#### PROBLEM REQUIREMENTS:
Among the records that follow, set down only the lines from the one containing "Memory.wfFrom_mono hm (by omega)" to the one containing "equal data. -/", both included, exactly.

======== INPUT MATERIAL

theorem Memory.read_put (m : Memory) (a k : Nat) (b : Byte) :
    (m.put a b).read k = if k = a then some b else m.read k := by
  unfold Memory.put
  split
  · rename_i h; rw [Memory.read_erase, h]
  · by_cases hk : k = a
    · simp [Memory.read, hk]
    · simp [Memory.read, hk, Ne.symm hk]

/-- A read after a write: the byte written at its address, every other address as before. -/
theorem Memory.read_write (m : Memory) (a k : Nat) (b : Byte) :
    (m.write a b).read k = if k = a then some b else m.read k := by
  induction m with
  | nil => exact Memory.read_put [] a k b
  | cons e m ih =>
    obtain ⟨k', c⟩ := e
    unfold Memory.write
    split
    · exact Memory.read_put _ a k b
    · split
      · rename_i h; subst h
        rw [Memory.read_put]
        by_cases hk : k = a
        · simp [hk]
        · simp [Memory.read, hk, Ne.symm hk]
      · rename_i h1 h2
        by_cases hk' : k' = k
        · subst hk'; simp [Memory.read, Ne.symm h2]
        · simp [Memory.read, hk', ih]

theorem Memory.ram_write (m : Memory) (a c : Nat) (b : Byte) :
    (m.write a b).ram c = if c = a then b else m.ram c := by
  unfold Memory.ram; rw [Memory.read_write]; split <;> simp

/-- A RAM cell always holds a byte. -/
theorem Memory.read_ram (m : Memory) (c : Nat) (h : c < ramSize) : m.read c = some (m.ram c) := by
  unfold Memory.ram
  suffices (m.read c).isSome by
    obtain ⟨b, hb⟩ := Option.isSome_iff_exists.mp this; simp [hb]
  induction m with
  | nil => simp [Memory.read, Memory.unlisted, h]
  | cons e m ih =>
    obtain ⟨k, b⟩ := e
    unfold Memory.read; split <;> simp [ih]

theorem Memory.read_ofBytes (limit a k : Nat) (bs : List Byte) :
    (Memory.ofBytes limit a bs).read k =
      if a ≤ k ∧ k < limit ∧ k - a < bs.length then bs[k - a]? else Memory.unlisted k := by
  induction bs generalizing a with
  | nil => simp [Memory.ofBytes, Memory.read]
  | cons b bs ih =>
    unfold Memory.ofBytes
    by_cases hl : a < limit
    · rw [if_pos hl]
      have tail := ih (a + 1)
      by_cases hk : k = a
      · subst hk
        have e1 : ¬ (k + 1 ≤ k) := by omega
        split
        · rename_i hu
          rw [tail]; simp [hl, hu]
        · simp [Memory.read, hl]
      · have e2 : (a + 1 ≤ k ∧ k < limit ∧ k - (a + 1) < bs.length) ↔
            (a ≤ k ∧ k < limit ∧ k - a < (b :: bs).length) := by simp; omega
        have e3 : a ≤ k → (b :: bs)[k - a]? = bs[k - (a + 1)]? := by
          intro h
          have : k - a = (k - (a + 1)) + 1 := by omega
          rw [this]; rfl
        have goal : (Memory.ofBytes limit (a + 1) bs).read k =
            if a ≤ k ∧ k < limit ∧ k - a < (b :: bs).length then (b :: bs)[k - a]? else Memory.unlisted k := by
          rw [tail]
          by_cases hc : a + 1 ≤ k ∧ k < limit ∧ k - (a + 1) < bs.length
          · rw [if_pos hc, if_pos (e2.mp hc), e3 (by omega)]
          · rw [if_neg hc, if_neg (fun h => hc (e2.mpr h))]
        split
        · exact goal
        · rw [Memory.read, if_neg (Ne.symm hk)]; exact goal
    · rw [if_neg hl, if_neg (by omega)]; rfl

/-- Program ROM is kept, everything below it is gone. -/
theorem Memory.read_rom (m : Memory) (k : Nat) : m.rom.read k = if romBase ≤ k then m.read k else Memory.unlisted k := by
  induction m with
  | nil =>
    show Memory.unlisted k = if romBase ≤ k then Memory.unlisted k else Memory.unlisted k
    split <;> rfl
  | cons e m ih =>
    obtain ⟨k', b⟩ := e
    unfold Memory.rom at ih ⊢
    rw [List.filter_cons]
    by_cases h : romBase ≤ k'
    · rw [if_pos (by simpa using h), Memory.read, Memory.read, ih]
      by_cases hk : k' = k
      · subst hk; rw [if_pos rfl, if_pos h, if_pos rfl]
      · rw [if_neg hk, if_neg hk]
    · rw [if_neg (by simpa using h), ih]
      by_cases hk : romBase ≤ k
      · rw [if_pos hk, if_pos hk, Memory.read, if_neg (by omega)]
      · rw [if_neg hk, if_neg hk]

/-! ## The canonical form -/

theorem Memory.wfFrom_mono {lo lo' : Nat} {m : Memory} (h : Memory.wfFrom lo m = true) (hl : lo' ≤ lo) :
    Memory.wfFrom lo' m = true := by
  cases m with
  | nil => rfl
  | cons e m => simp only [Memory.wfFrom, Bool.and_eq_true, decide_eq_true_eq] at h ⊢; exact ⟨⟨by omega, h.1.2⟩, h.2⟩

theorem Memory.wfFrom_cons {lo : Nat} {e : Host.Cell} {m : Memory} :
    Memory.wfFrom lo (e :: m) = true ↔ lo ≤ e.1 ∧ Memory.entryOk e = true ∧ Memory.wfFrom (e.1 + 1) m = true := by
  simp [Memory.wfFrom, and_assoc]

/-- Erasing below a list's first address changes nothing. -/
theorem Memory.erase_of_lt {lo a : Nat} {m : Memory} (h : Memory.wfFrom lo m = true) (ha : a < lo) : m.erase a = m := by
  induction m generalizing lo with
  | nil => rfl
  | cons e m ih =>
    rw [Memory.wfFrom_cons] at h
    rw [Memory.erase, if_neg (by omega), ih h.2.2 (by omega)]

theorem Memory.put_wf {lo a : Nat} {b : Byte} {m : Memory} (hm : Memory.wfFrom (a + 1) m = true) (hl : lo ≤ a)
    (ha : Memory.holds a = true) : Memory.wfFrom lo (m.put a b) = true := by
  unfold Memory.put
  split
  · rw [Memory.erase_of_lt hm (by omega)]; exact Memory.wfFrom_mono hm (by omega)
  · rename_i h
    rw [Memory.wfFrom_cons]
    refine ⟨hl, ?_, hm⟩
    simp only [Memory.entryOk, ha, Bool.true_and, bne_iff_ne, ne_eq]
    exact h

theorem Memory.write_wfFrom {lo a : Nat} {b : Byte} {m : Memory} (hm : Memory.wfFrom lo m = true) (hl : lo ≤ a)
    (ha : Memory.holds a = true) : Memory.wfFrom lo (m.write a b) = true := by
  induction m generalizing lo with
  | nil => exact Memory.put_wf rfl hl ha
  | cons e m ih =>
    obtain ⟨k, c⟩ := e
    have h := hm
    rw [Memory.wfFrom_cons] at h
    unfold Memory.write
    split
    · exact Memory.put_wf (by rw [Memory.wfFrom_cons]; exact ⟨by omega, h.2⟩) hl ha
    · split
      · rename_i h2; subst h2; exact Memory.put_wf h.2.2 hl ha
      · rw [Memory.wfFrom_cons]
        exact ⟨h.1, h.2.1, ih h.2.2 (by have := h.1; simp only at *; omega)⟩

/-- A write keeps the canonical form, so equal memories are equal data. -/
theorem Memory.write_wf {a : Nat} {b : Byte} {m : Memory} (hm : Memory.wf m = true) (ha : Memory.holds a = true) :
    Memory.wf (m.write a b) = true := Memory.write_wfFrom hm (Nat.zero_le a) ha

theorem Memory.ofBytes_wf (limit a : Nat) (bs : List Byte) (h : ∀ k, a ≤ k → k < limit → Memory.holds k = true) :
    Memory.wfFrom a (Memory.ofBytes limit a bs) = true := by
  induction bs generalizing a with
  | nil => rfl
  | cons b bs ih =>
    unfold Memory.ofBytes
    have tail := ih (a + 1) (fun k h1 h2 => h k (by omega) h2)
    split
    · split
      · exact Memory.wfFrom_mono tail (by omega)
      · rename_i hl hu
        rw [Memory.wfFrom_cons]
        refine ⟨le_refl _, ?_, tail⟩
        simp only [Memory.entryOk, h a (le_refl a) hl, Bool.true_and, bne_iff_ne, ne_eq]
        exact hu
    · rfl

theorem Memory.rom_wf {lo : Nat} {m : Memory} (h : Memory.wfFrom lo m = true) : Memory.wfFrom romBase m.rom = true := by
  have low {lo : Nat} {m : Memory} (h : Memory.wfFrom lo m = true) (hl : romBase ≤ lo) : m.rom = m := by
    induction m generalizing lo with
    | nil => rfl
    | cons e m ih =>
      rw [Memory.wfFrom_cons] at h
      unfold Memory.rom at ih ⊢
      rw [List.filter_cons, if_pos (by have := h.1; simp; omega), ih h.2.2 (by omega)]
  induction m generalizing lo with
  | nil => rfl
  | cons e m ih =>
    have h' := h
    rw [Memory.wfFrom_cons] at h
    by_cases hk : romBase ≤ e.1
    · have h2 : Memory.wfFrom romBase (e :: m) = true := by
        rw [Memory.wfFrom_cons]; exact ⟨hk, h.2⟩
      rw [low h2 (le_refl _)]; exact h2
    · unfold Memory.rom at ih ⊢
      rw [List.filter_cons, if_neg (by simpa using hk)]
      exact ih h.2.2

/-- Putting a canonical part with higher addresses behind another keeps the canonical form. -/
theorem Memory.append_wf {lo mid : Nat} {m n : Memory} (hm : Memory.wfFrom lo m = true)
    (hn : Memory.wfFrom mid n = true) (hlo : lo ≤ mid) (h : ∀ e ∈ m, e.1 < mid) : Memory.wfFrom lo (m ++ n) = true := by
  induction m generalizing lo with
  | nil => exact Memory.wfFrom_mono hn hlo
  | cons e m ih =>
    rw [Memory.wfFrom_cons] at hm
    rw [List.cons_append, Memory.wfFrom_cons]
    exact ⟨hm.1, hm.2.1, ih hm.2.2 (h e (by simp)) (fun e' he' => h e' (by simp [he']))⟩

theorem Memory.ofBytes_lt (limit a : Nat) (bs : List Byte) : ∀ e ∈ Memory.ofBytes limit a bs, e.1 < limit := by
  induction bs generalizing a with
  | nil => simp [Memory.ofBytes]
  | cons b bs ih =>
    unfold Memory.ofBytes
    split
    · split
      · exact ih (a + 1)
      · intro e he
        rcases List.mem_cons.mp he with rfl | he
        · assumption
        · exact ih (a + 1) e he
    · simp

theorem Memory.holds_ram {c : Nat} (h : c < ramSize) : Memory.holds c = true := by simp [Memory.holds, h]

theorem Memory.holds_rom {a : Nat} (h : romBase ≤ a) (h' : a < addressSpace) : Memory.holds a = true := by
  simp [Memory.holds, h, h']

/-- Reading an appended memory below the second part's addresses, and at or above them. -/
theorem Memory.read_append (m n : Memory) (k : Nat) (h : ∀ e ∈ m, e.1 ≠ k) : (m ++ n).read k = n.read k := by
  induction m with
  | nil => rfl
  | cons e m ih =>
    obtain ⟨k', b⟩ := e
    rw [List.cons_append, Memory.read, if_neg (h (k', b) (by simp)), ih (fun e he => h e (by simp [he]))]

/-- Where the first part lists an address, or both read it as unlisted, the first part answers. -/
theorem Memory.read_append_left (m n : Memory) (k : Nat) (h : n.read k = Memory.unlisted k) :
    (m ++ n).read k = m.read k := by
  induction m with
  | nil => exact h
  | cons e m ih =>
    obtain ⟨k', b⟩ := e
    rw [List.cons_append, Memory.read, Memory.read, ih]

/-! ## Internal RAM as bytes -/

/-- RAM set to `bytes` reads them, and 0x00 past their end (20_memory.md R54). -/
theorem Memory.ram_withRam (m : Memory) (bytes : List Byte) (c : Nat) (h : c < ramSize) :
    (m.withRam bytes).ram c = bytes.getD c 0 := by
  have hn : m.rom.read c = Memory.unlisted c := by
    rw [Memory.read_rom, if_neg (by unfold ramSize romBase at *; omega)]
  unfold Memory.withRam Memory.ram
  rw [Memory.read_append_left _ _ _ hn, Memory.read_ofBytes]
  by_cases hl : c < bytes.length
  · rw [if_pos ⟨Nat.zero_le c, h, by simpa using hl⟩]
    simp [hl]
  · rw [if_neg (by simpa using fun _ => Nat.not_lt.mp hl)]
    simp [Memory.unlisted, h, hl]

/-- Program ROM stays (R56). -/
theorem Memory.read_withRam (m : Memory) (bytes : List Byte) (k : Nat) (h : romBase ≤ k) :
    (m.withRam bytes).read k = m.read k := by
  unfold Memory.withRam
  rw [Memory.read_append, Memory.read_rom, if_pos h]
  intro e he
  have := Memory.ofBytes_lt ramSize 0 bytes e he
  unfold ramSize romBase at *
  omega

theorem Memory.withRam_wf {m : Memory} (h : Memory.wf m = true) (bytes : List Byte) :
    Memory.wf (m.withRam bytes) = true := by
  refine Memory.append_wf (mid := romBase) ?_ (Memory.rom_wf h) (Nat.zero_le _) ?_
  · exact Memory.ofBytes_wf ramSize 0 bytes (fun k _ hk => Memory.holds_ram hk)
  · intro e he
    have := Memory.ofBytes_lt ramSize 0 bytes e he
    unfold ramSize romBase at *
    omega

================

#### RESPONSE TO THIS EXERCISE:
  · rw [Memory.erase_of_lt hm (by omega)]; exact Memory.wfFrom_mono hm (by omega)
  · rename_i h
    rw [Memory.wfFrom_cons]
    refine ⟨hl, ?_, hm⟩
    simp only [Memory.entryOk, ha, Bool.true_and, bne_iff_ne, ne_eq]
    exact h

theorem Memory.write_wfFrom {lo a : Nat} {b : Byte} {m : Memory} (hm : Memory.wfFrom lo m = true) (hl : lo ≤ a)
    (ha : Memory.holds a = true) : Memory.wfFrom lo (m.write a b) = true := by
  induction m generalizing lo with
  | nil => exact Memory.put_wf rfl hl ha
  | cons e m ih =>
    obtain ⟨k, c⟩ := e
    have h := hm
    rw [Memory.wfFrom_cons] at h
    unfold Memory.write
    split
    · exact Memory.put_wf (by rw [Memory.wfFrom_cons]; exact ⟨by omega, h.2⟩) hl ha
    · split
      · rename_i h2; subst h2; exact Memory.put_wf h.2.2 hl ha
      · rw [Memory.wfFrom_cons]
        exact ⟨h.1, h.2.1, ih h.2.2 (by have := h.1; simp only at *; omega)⟩

/-- A write keeps the canonical form, so equal memories are equal data. -/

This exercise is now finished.